Label and combine data.
ccl4_boiling_grouped[, set := 'CCL4']
#> dtxsid propType mean_boiling_point log_transform set
#> <char> <char> <num> <num> <char>
#> 1: DTXSID0020153 predicted 178.4519 5.184319 CCL4
#> 2: DTXSID0020153 experimental 179.1995 5.188500 CCL4
#> 3: DTXSID0020446 predicted 270.5000 5.600272 CCL4
#> 4: DTXSID0020446 experimental 354.0880 5.869545 CCL4
#> 5: DTXSID0020573 predicted 413.4500 6.024537 CCL4
#> ---
#> 154: DTXSID9024142 experimental 501.5135 6.217631 CCL4
#> 155: DTXSID9032113 experimental 399.4265 5.990030 CCL4
#> 156: DTXSID9032119 predicted 1089.9500 6.993887 CCL4
#> 157: DTXSID9032119 experimental NaN NaN CCL4
#> 158: DTXSID9032329 experimental 436.0915 6.077852 CCL4
natadb_boiling_grouped[, set := 'NATADB']
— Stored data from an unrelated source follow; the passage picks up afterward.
-- ==== Sys2Proof/Machine/LinkOps.lean ====
section
/-!
DEFINITION. Rafter's operations (spec/16_rafter_link.md): lane states, identity and placement (R529 to R532), links cut (R542),
the loss of a chip (R553, R554, R594, R595), what a receiver does with any frame (R533 to R537), and the Tally tree (R549).
-/
namespace Sys2Proof.Machine

/-- RAF_SYNC_CFG.INTERVAL as treated. -/
def Eng.syncInterval (e : Eng) : Nat := max 10000 (e.av F.RAF_SYNC_CFG_INTERVAL)

/-- Rafter runs: EN set, not halted, and not stopped by a quiesce (R585). -/
def Eng.rafOn (e : Eng) : Bool := e.fb F.RAF_CTL_EN && !e.ras.quiesced && !e.unitHalted 13

/-- This engine's highest protocol version (R531). -/
def rafMaxVer : Nat := 0x0201

/-- The physical lanes. -/
def laneRange : List Nat := List.range 12

/-! ### Step loss at a lead (R53) -/

/-- Declare the outstanding step of an instance lost: the followers are told, and the step is composed again (R53, R206). -/
def Eng.declareLost (e : Eng) (i : Nat) : Eng :=
  match (e.inst i).step with
  | none => e
  | some st =>
    let e := (e.others i).foldl (fun e c => e.sendInst i { typ := 0x12, dst := c, arg := st.num % 2 ^ 48 }) e
    let e := e.trace { kind := 7, inst := i, pid := (e.inst i).owner, pidV := true, status := 0x3F, sib := 0x3F, step := st.num,
                       arg := 0x3FFF + 2 ^ 16 * 4 }
    e.stepLost i

/-- A follower sends STEP_LATE for a step to the lead, or to `dst` for an instance that it does not take part in (R52, R542). -/
def Eng.lateSend (e : Eng) (f : Frame) (up : Bool) : Eng := (e.sendVia { f with typ := 0x11, src := e.self } up).bump F.RAF_LATE_SENT_COUNT

/-- The instance index by which this engine follows instance `i` of chip `c`. -/
def Eng.followed (e : Eng) (c i : Nat) : Option Nat :=
  e.activeInsts.find? (fun k =>
    let x := e.inst k
    !x.lead && decide (x.leadChip = c ∧ x.leadInst = i))

/-! ### Lanes (R521 to R531) -/

/-- The domain of a lane's pair (R521). -/
def lanePd (p : Nat) : Nat := 89 + p / 2

/-- Put a lane in a state, with the domain of its pair (R521, R565). -/
def Eng.laneTo (e : Eng) (p st : Nat) : Eng :=
  let x := e.lane p
  let up := decide (st = 3 ∨ st = 4)
  let e := match x.log with
    | some n => if x.st = 3 ∧ st ≠ 3 then { e with raf := { e.raf with downAt := tput e.raf.downAt n e.now } } else e
    | none => e
  let e := e.setLane p { x with st, since := e.now, log := if up then x.log else none, ver := if up then x.ver else 0 }
  if st ≠ 0 then e.wake (lanePd p)
  else if (e.lane (p / 2 * 2)).st = 0 ∧ (e.lane (p / 2 * 2 + 1)).st = 0 then e.gate (lanePd p)
  else e

/-- The chip that a physical lane leads to by R521; the spare leads where the lane that it stands in for leads. -/
def Eng.lanePeer (e : Eng) (p : Nat) : Nat :=
  linkPeer e.self (laneLink (if p = 11 then e.raf.spareAsked.getD 0 else p))

/-- Send a frame of no link on a lane. -/
def Eng.laneSend (e : Eng) (p : Nat) (f : Frame) : Eng := (e.emit (.laneFrame p f)).count 0x1014 f.bytes

/-- Send IDENT on a lane (R529, R534). -/
def Eng.sendIdent (e : Eng) (p : Nat) : Eng :=
  let w := e.fv F.RAF_POS_POS + 2 ^ 22 * p + 2 ^ 26 * b2n (decide (p = 11)) + two32 * e.raf.mapId
  let f : Frame := { typ := 1, src := e.self, dst := e.lanePeer p, len := 16, words := [w, 0x0200 + 2 ^ 16 * rafMaxVer] }
  (e.setLane p { e.lane p with identSent := e.now }).laneSend p f

/-- EN is set with a map loaded: every lane in OFF starts to train (R529), but the spare, which waits for R524. -/
def Eng.lanesStart (e : Eng) : Eng :=
  if e.rafOn && e.raf.mapLoaded then
    (List.range 11).foldl (fun e p => if (e.lane p).st = 0 then e.laneTo p 1 else e) e
  else e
#> dtxsid propType mean_boiling_point log_transform set
#> <char> <char> <num> <num> <char>
#> 1: DTXSID0020153 predicted 178.45185 5.184319 NATADB
#> 2: DTXSID0020153 experimental 179.19950 5.188500 NATADB
#> 3: DTXSID0020448 predicted 96.07302 4.565108 NATADB
#> 4: DTXSID0020448 experimental 94.73700 4.551105 NATADB
#> 5: DTXSID0020523 experimental 331.04850 5.802265 NATADB
#> ---
#> 294: DTXSID9021138 experimental 267.19650 5.587984 NATADB
#> 295: DTXSID9021261 predicted 685.00000 6.529419 NATADB
#> 296: DTXSID9021261 experimental NaN NaN NATADB
#> 297: DTXSID9041522 predicted 340.00000 5.828946 NATADB
#> 298: DTXSID9041522 experimental 339.50000 5.827474 NATADB
all_boiling_grouped <- rbind(ccl4_boiling_grouped, natadb_boiling_grouped)Plot the data.
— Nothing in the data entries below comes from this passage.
-- ==== Sys2Proof/Machine/Frames.lean ====
section
/-!
DEFINITION. The frames of links: the commands CREDIT, CREDIT_REQ, CREDIT_RETURN, PEER_LOST, STEP_BCAST, STEP_LATE, STEP_ABORT,
FREEZE, SHELVER, MIRROR, MIRROR_ACK, ORDER, SUPERSEDED and ORDER_REPLY (spec/16_rafter_link.md R534 to R546).
-/
namespace Sys2Proof.Machine

/-- The INST and COUNT words of a CREDIT (R534). -/
def creditWords (len : Nat) (w : List Nat) : List (Nat × Nat) :=
  (List.range (min 16 (len / 2))).map (fun k =>
    let v := w.getD (k / 4) 0 / 2 ^ (16 * (k % 4)) % 65536
    (v % 16, v / 16))

/-- A CREDIT returns S credits, acknowledges sequenced frames, asks for a resend or gives B credits (R535, R536). -/
def Eng.creditTake (e : Eng) (l : Nat) (f : Frame) : Eng :=
  let k := e.link l
  let back := (bitsOf f.arg 15 0 + 65536 - k.sDone % 65536) % 65536
  let next := bitsOf f.arg 31 16
  let open_ := k.unacked.filter (fun g => decide ((g.seq + 65536 - next) % 65536 < 32768))
  let held := ((creditWords f.len f.words).filter (fun p => k.bAsked.contains p.1)).foldl (fun t p => tsetD t p.1 (tgetD t p.1 0 + p.2) 0) k.bHeld
  let k := { k with sDone := min k.sSent (k.sDone + back), unacked := open_, bHeld := held }
  let e := e.setLink l k
  let e := if bitOf f.arg 32 && !open_.isEmpty && e.linkActive l then
      (open_.foldl (fun e g => (e.emit (.frame l g)).count 0x1014 g.bytes (if g.pidV then some g.pid else none)) e).bump F.RAF_RETRY_COUNT
    else e
  e.flush l

/-- CREDIT. -/
def execCredit (link : Nat) (frame : RxFrame) (s : State) : Host.Outcome State Fault Refusal :=
  live s (fun e => e.recv link 4 frame (fun e f => e.creditTake link f))

/-- CREDIT_REQ: a hold of 1 to 8 buffers is asked for and granted from those free (R536). -/
def execCreditReq (link : Nat) (frame : RxFrame) (s : State) : Host.Outcome State Fault Refusal :=
  live s (fun e => e.recv link 5 frame (fun e f =>
    let n := bitsOf f.arg 7 4
    if n = 0 ∨ 8 < n then e
    else
      let k := e.link link
      let asks := k.bAsks ++ [(f.arg % 16, n)]
      grantHolds (e.setLink link { k with bAsks := asks }) link asks))

/-- CREDIT_RETURN: the hold is given back (R536). The frames of a link come in order and a frame is consumed as it comes, so every frame that
the hold's credits have been used for has been consumed, and all of its buffers are free. -/
def execCreditReturn (link : Nat) (frame : RxFrame) (s : State) : Host.Outcome State Fault Refusal :=
  live s (fun e => e.recv link 6 frame (fun e f =>
    let k := e.link link
    let i := f.arg % 16
    let k := { k with
      bFree := k.bFree + tgetD k.bGiven i 0, bGiven := tdel k.bGiven i, bAsks := k.bAsks.filter (fun a => decide (a.1 ≠ i)) }
    grantHolds (e.setLink link k) link k.bAsks))

/-- PEER_LOST: forwarded once, and the loss learnt (R553, R554). -/
def execPeerLost (link : Nat) (frame : RxFrame) (s : State) : Host.Outcome State Fault Refusal :=
  live s (fun e => e.recv link 7 frame (fun e f =>
    let c := f.arg % 64
    let t := bitsOf f.arg 63 8
    if e.raf.seenLost.contains (c, t) then e else (e.flood f.src c t (some link)).learnLost c t))

/-- STEP_BCAST: a segment is forwarded, and kept by a follower of its instance (R539, R540). -/
def execStepBcast (link : Nat) (frame : RxFrame) (s : State) : Host.Outcome State Fault Refusal :=
  live s (fun e => e.recv link 0x10 frame (fun e f =>
    let e := e.forward link f
    match e.followed f.src f.inst with
    | some i => e.segTake i f
    | none => e))

/-- STEP_LATE: the lead declares the step lost (R53, R206). -/
def execStepLate (link : Nat) (frame : RxFrame) (s : State) : Host.Outcome State Fault Refusal :=
  live s (fun e => e.recv link 0x11 frame (fun e f =>
    let x := e.inst f.inst
    match x.step with
    | some st => if x.active && x.lead && decide (st.num % 2 ^ 48 = f.arg % 2 ^ 48) then e.declareLost f.inst else e
    | none => e))

/-- STEP_ABORT: a follower's array discards the step (R53). -/
def execStepAbort (link : Nat) (frame : RxFrame) (s : State) : Host.Outcome State Fault Refusal :=
  live s (fun e => e.recv link 0x12 frame (fun e f =>
    match e.followed f.src f.inst with
    | some i => e.abort i f.src f.inst (f.arg % 2 ^ 48)
    | none => e))

/-- FREEZE: a follower halts the instance at the halt Tally, or at once if it has passed (R476). -/
def execFreeze (link : Nat) (frame : RxFrame) (s : State) : Host.Outcome State Fault Refusal :=
  live s (fun e => e.recv link 0x13 frame (fun e f =>
    match e.followed f.src f.inst with
    | some i =>
      let h := max f.arg e.now
      (e.modCtx i (fun c => { c with state := 1, freeze := true, halted := false, haltAt := some h })).tell (.halt i h)
    | none => e))

/-- The records of a SHELVER frame. -/
def shvRecs (w : List Nat) (fuel : List Nat) : List ShvRec :=
  match fuel with
  | [] => []
  | _ :: r => if w.length < 4 then [] else shvRecOf w :: shvRecs (w.drop 4) r

/-- SHELVER: a follower applies the records in order; the lead takes MOVE_DONE (R290, R292, R544). -/
def execShelver (link : Nat) (frame : RxFrame) (s : State) : Host.Outcome State Fault Refusal :=
  live s (fun e => e.recv link 0x18 frame (fun e f =>
    (shvRecs f.words f.words).foldl (fun e r =>
      if r.kind = 9 then (if (e.inst f.inst).lead then e.moveReport f.inst f.src r else e)
      else
        match e.followed f.src f.inst with
        | some i => e.shvApply i r
        | none => e) e))

/-! ### Mirroring (R545, R588 to R594) -/

/-- Keep one mirrored entry for chip `c`, or remove it where its STATE is FREE (R593). -/
def Eng.mirrorKeep (e : Eng) (c : Nat) (m : Mirror) : Eng :=
  let rest := e.ras.mirrors.filter (fun x => decide (x.chip ≠ c ∨ x.slot ≠ m.slot))
  { e with ras := { e.ras with mirrors := if m.rc.state = 0 then rest else rest ++ [m] } }

/-- Apply the entries of a MIRROR payload (R545). A stack line holds as many symbols as DEPTH says (R373). -/
def mirrorTake (e : Eng) (c : Nat) (w fuel : List Nat) : Eng :=
  match fuel with
  | [] => e
  | _ :: r =>
    if w.length < 17 then e
    else
      let h := w.getD 0 0
      let stack := bitOf h 24
      let n := if stack then 25 else 17
      let rc := recOf (BitVec.ofNat 1024 (ofWords ((w.drop 1).take 16)))
      let line := if stack then (wordBytes ((w.drop 17).take 8)).take (bitsOf rc.sieve 27 20) else []
      mirrorTake (e.mirrorKeep c { chip := c, slot := bitsOf h 23 0, rc, stack := line }) c (w.drop n) r

/-- MIRROR: the entries are kept and the mirror number acknowledged (R593). -/
def execMirror (link : Nat) (frame : RxFrame) (s : State) : Host.Outcome State Fault Refusal :=
  live s (fun e => e.recv link 0x20 frame (fun e f =>
    (mirrorTake e f.src f.words f.words).send { typ := 0x21, dst := f.src, arg := f.arg }))

/-- A buddy has applied mirrors up to `n`: it is CURRENT once every entry of the resync is acknowledged (R594). -/
def Buddy.ack (b : Buddy) (c n : Nat) : Buddy :=
  if b.chip ≠ some c ∨ !b.takes then b
  else
    let b := { b with acked := max b.acked n }
    if b.state = 1 ∧ b.syncs.all (fun p => decide (p.2 ≤ b.acked)) then { b with state := 2, syncs := [] } else b

/-- MIRROR_ACK: held records that wait for no acknowledgement any more are written (R591, R594). -/
def execMirrorAck (link : Nat) (frame : RxFrame) (s : State) : Host.Outcome State Fault Refusal :=
  live s (fun e => e.recv link 0x21 frame (fun e f =>
    ({ e with ras := { e.ras with sled := e.ras.sled.ack f.src f.arg, ring := e.ras.ring.ack f.src f.arg } }).mirrorFree))

/-! ### Orders between engines (R118, R546) -/

/-- An order from a peer: stamped, resolved and answered (R116 to R119, R546). -/
def Eng.peerOrder (e : Eng) (f : Frame) : Eng :=
  let d : DescBits := BitVec.ofNat 1024 (ofWords (f.words.take 16))
  let o := ordOf d
  let no := fun (st : Nat) => e.send { typ := 0x2A, dst := f.src, arg := f.arg, len := 8, words := [st] }
  if o.opcode < 2 ∨ 6 < o.opcode then no 0x2C
  else if !ordOk d then no 0x2B
  else
    let x : Order := {
      opcode := o.opcode, rqid := o.rqid, gen := o.gen, stamp := e.now, peer := some f.src, seq := f.arg, tag := o.userTag,
      flags := b2n o.setDeadline + 2 * b2n o.setMaxNew, deadline := o.deadlineLast, maxNew := o.maxNew }
    ({ e with hat := { e.hat with orders := e.hat.orders ++ [x] } }).resolve

/-- ORDER. -/
def execOrder (link : Nat) (frame : RxFrame) (s : State) : Host.Outcome State Fault Refusal :=
  live s (fun e => e.recv link 0x28 frame (fun e f => e.peerOrder f))

/-- Note the answer to an order that this engine has sent. -/
def Eng.orderAnswered (e : Eng) (n status : Nat) : Eng :=
  { e with raf := { e.raf with sentOrders := e.raf.sentOrders ++ [(n, status)] } }

/-- SUPERSEDED: the order lost its contention (R117, R118). -/
def execSuperseded (link : Nat) (frame : RxFrame) (s : State) : Host.Outcome State Fault Refusal :=
  live s (fun e => e.recv link 0x29 frame (fun e f => e.orderAnswered f.arg 0x1A))

/-- ORDER_REPLY: the order's completion status (R546). -/
def execOrderReply (link : Nat) (frame : RxFrame) (s : State) : Host.Outcome State Fault Refusal :=
  live s (fun e => e.recv link 0x2A frame (fun e f => e.orderAnswered f.arg (f.words.getD 0 0 % 256)))

end Sys2Proof.Machine
end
boiling_box <- ggplot(all_boiling_grouped, aes(set, mean_boiling_point)) +
geom_boxplot(aes(color = propType))
boiling_box
#> Warning: Removed 10 rows containing non-finite outside the scale range (`stat_boxplot()`).
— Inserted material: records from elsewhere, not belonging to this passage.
-- ==== Sys2Proof/Machine/Crypto.lean ====
section
/-!
DEFINITION. The two functions by which the configuration image is checked (spec/17_reset_power_domains_bringup.md R569, R570): the
hash SHA-384 and the verification of an ECDSA signature over the curve P-384, as the standards that carry those names define them
(assumption log 40).
-/
namespace Sys2Proof.Machine

/-! ### SHA-384 -/

/-- 2^64. -/
def two64 : Nat := 18446744073709551616

/-- Rotation of a 64-bit word to the right. -/
def rotr (n x : Nat) : Nat := x / 2 ^ n + x % 2 ^ n * 2 ^ (64 - n)

/-- Round constants 0 to 19. -/
def shaK0 : List Nat :=
  [0x428A2F98D728AE22, 0x7137449123EF65CD, 0xB5C0FBCFEC4D3B2F, 0xE9B5DBA58189DBBC,
   0x3956C25BF348B538, 0x59F111F1B605D019, 0x923F82A4AF194F9B, 0xAB1C5ED5DA6D8118,
   0xD807AA98A3030242, 0x12835B0145706FBE, 0x243185BE4EE4B28C, 0x550C7DC3D5FFB4E2,
   0x72BE5D74F27B896F, 0x80DEB1FE3B1696B1, 0x9BDC06A725C71235, 0xC19BF174CF692694,
   0xE49B69C19EF14AD2, 0xEFBE4786384F25E3, 0x0FC19DC68B8CD5B5, 0x240CA1CC77AC9C65]

/-- Round constants 20 to 39. -/
def shaK1 : List Nat :=
  [0x2DE92C6F592B0275, 0x4A7484AA6EA6E483, 0x5CB0A9DCBD41FBD4, 0x76F988DA831153B5,
   0x983E5152EE66DFAB, 0xA831C66D2DB43210, 0xB00327C898FB213F, 0xBF597FC7BEEF0EE4,
   0xC6E00BF33DA88FC2, 0xD5A79147930AA725, 0x06CA6351E003826F, 0x142929670A0E6E70,
   0x27B70A8546D22FFC, 0x2E1B21385C26C926, 0x4D2C6DFC5AC42AED, 0x53380D139D95B3DF,
   0x650A73548BAF63DE, 0x766A0ABB3C77B2A8, 0x81C2C92E47EDAEE6, 0x92722C851482353B]

/-- Round constants 40 to 59. -/
def shaK2 : List Nat :=
  [0xA2BFE8A14CF10364, 0xA81A664BBC423001, 0xC24B8B70D0F89791, 0xC76C51A30654BE30,
   0xD192E819D6EF5218, 0xD69906245565A910, 0xF40E35855771202A, 0x106AA07032BBD1B8,
   0x19A4C116B8D2D0C8, 0x1E376C085141AB53, 0x2748774CDF8EEB99, 0x34B0BCB5E19B48A8,
   0x391C0CB3C5C95A63, 0x4ED8AA4AE3418ACB, 0x5B9CCA4F7763E373, 0x682E6FF3D6B2B8A3,
   0x748F82EE5DEFB2FC, 0x78A5636F43172F60, 0x84C87814A1F0AB72, 0x8CC702081A6439EC]

/-- Round constants 60 to 79. -/
def shaK3 : List Nat :=
  [0x90BEFFFA23631E28, 0xA4506CEBDE82BDE9, 0xBEF9A3F7B2C67915, 0xC67178F2E372532B,
   0xCA273ECEEA26619C, 0xD186B8C721C0C207, 0xEADA7DD6CDE0EB1E, 0xF57D4F7FEE6ED178,
   0x06F067AA72176FBA, 0x0A637DC5A2C898A6, 0x113F9804BEF90DAE, 0x1B710B35131C471B,
   0x28DB77F523047D84, 0x32CAAB7B40C72493, 0x3C9EBE0A15C9BEBC, 0x431D67C49C100D4C,
   0x4CC5D4BECB3E42B6, 0x597F299CFC657E2A, 0x5FCB6FAB3AD6FAEC, 0x6C44198C4A475817]

/-- The first hash value. -/
def shaH0 : List Nat :=
  [0xCBBB9D5DC1059ED8, 0x629A292A367CD507, 0x9159015A3070DD17, 0x152FECD8F70E5939,
   0x67332667FFC00B31, 0x8EB44A8768581511, 0xDB0C2E0D64F98FA7, 0x47B5481DBEFA4FA4]

/-- Element of a list of words. -/
def wordAt (l : List Nat) (i : Nat) : Nat := l.getD i 0

/-- The word of the message schedule that follows a window of sixteen. -/
def shaNext (w : List Nat) : Nat :=
  let s0 := fun (x : Nat) => rotr 1 x ^^^ rotr 8 x ^^^ x / 2 ^ 7
  let s1 := fun (x : Nat) => rotr 19 x ^^^ rotr 61 x ^^^ x / 2 ^ 6
  (s1 (wordAt w 14) + wordAt w 9 + s0 (wordAt w 1) + wordAt w 0) % two64

/-- One round on the eight working words. -/
def shaRound (h : List Nat) (k w : Nat) : List Nat :=
  let a := wordAt h 0
  let b := wordAt h 1
  let c := wordAt h 2
  let e := wordAt h 4
  let ch := (e &&& wordAt h 5) ^^^ ((two64 - 1 - e) &&& wordAt h 6)
  let maj := (a &&& b) ^^^ (a &&& c) ^^^ (b &&& c)
  let t1 := wordAt h 7 + (rotr 14 e ^^^ rotr 18 e ^^^ rotr 41 e) + ch + k + w
  let t2 := (rotr 28 a ^^^ rotr 34 a ^^^ rotr 39 a) + maj
  [(t1 + t2) % two64, a, b, c, (wordAt h 3 + t1) % two64, e, wordAt h 5, wordAt h 6]

/-- The rounds of one block, over the round constants left. -/
def shaRounds (h w : List Nat) (ks : List Nat) : List Nat :=
  match ks with
  | [] => h
  | k :: r => shaRounds (shaRound h k (wordAt w 0)) (w.drop 1 ++ [shaNext w]) r

/-- Add two lists of words. -/
def addWords (a b : List Nat) : List Nat :=
  match a, b with
  | x :: p, y :: q => (x + y) % two64 :: addWords p q
  | _, _ => []

/-- The number that bytes spell, high byte first. -/
def beNat (l : List Nat) : Nat := l.foldl (fun n b => 256 * n + b) 0

/-- `n` words of eight bytes each. -/
def beWords (n : Nat) (l : List Nat) : List Nat :=
  match n with
  | 0 => []
  | k + 1 => beNat (l.take 8) :: beWords k (l.drop 8)

/-- Hash `n` blocks of 128 bytes. -/
def shaBlocks (n : Nat) (h l : List Nat) : List Nat :=
  match n with
  | 0 => h
  | k + 1 =>
    shaBlocks k (addWords h (shaRounds h (beWords 16 (l.take 128)) (shaK0 ++ shaK1 ++ shaK2 ++ shaK3))) (l.drop 128)

/-- The bytes of a number, high byte first. -/
def beBytes (n v : Nat) : List Nat := (leBytes n v).reverse

/-- SHA-384 of bytes, as a number of 384 bits. -/
def sha384 (l : List Nat) : Nat :=
  let n := l.length
  let blocks := (n + 17 + 127) / 128
  let msg := l ++ [0x80] ++ List.replicate (128 * blocks - n - 17) 0 ++ beBytes 16 (8 * n)
  (shaBlocks blocks shaH0 msg).take 6 |>.foldl (fun a w => two64 * a + w) 0

/-! ### ECDSA over P-384 -/

/-- The prime of the field. -/
def ecP : Nat := 2 ^ 384 - 2 ^ 128 - 2 ^ 96 + 2 ^ 32 - 1

/-- The order of the base point. -/
def ecN : Nat := 0xFFFFFFFFFFFFFFFFFFFFFFFFFFFFFFFFFFFFFFFFFFFFFFFFC7634D81F4372DDF581A0DB248B0A77AECEC196ACCC52973

/-- The coefficient b of the curve; its a is -3. -/
def ecB : Nat := 0xB3312FA7E23EE7E4988E056BE3F82D19181D9C6EFE8141120314088F5013875AC656398D8A2ED19D2A85C8EDD3EC2AEF

/-- Coordinates of the base point. -/
def ecGx : Nat := 0xAA87CA22BE8B05378EB1C71EF320AD746E1D3B628BA79B9859F741E082542A385502F25DBF55296C3A545E3872760AB7

def ecGy : Nat := 0x3617DE4A96262C6F5D9E98BF9292DC29F8F41DBD289A147CE9DA3113B5F0B8C00A60B1CE1D7E819D7A431D7C90EA0E5F

/-- x^k modulo m, by the low `n` bits of k. -/
def powMod (m n x k acc : Nat) : Nat :=
  match n with
  | 0 => acc
  | j + 1 => powMod m j (x * x % m) (k / 2) (if k % 2 = 1 then acc * x % m else acc)

/-- The inverse modulo a prime below 2^384. -/
def invMod (m x : Nat) : Nat := powMod m 384 (x % m) (m - 2) 1

/-- Subtraction in the field. -/
def fsub (a b : Nat) : Nat := (a + ecP - b % ecP) % ecP

/-- A point (X, Y, Z) that stands for (X / Z^2, Y / Z^3); Z = 0 for the point at infinity. -/
structure EcPt where
  x : Nat
  y : Nat
  z : Nat
deriving DecidableEq, Repr

/-- Twice a point. -/
def ecDouble (p : EcPt) : EcPt :=
  if p.z = 0 ∨ p.y = 0 then ⟨1, 1, 0⟩
  else
    let z2 := p.z * p.z % ecP
    let m := 3 * (fsub p.x z2) * (p.x + z2) % ecP
    let y2 := p.y * p.y % ecP
    let s := 4 * p.x * y2 % ecP
    let x := fsub (m * m) (2 * s)
    ⟨x, fsub (m * fsub s x) (8 * y2 * y2), 2 * p.y * p.z % ecP⟩

/-- The sum of two points. -/
def ecAdd (p q : EcPt) : EcPt :=
  if p.z = 0 then q
  else if q.z = 0 then p
  else
    let z1 := p.z * p.z % ecP
    let z2 := q.z * q.z % ecP
    let u1 := p.x * z2 % ecP
    let u2 := q.x * z1 % ecP
    let s1 := p.y * z2 % ecP * q.z % ecP
    let s2 := q.y * z1 % ecP * p.z % ecP
    let h := fsub u2 u1
    let r := fsub s2 s1
    if h = 0 then (if r = 0 then ecDouble p else ⟨1, 1, 0⟩)
    else
      let h2 := h * h % ecP
      let h3 := h2 * h % ecP
      let v := u1 * h2 % ecP
      let x := fsub (fsub (r * r) h3) (2 * v)
      ⟨x, fsub (r * fsub v x) (s1 * h3), p.z * q.z % ecP * h % ecP⟩

/-- k times a point, by the low `n` bits of k. -/
def ecMul (n k : Nat) (p acc : EcPt) : EcPt :=
  match n with
  | 0 => acc
  | j + 1 => ecMul j (k / 2) (ecDouble p) (if k % 2 = 1 then ecAdd acc p else acc)

/-- A point of the curve. -/
def onCurve (x y : Nat) : Bool :=
  decide (x < ecP ∧ y < ecP ∧ y * y % ecP = fsub (x * x * x + ecB) (3 * x))

/-- The signature (r, s) of a digest is valid for a public key (qx, qy). -/
def ecdsaOk (qx qy digest r s : Nat) : Bool :=
  if r = 0 ∨ ecN ≤ r ∨ s = 0 ∨ ecN ≤ s ∨ onCurve qx qy = false then false
  else
    let w := invMod ecN s
    let a := ecMul 384 (digest * w % ecN) ⟨ecGx, ecGy, 1⟩ ⟨1, 1, 0⟩
    let b := ecMul 384 (r * w % ecN) ⟨qx, qy, 1⟩ ⟨1, 1, 0⟩
    let t := ecAdd a b
    if t.z = 0 then false
    else
      let i := invMod ecP t.z
      decide (t.x * i % ecP * i % ecP % ecN = r)

end Sys2Proof.Machine
end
boiling <- ggplot(all_boiling_grouped, aes(mean_boiling_point)) +
geom_boxplot(aes(color = set)) +
coord_flip()
boiling
#> Warning: Removed 10 rows containing non-finite outside the scale range (`stat_boxplot()`).
A visual inspection of this set of graphs is not as clear as in the previous cases. Note that the experimental values for each data set tend to be higher than the predicted. The mean of CCL4, by predicted and experimental appears to be greater than the corresponding means for NATADB, as does the overall mean, but the interquartile ranges of these different groupings yield slightly different results. This gives us a sense that the picture for boiling point is not as clear cut between experimental and predicted for these two data sets as it was in the previous cases of physico-chemical properties we investigated.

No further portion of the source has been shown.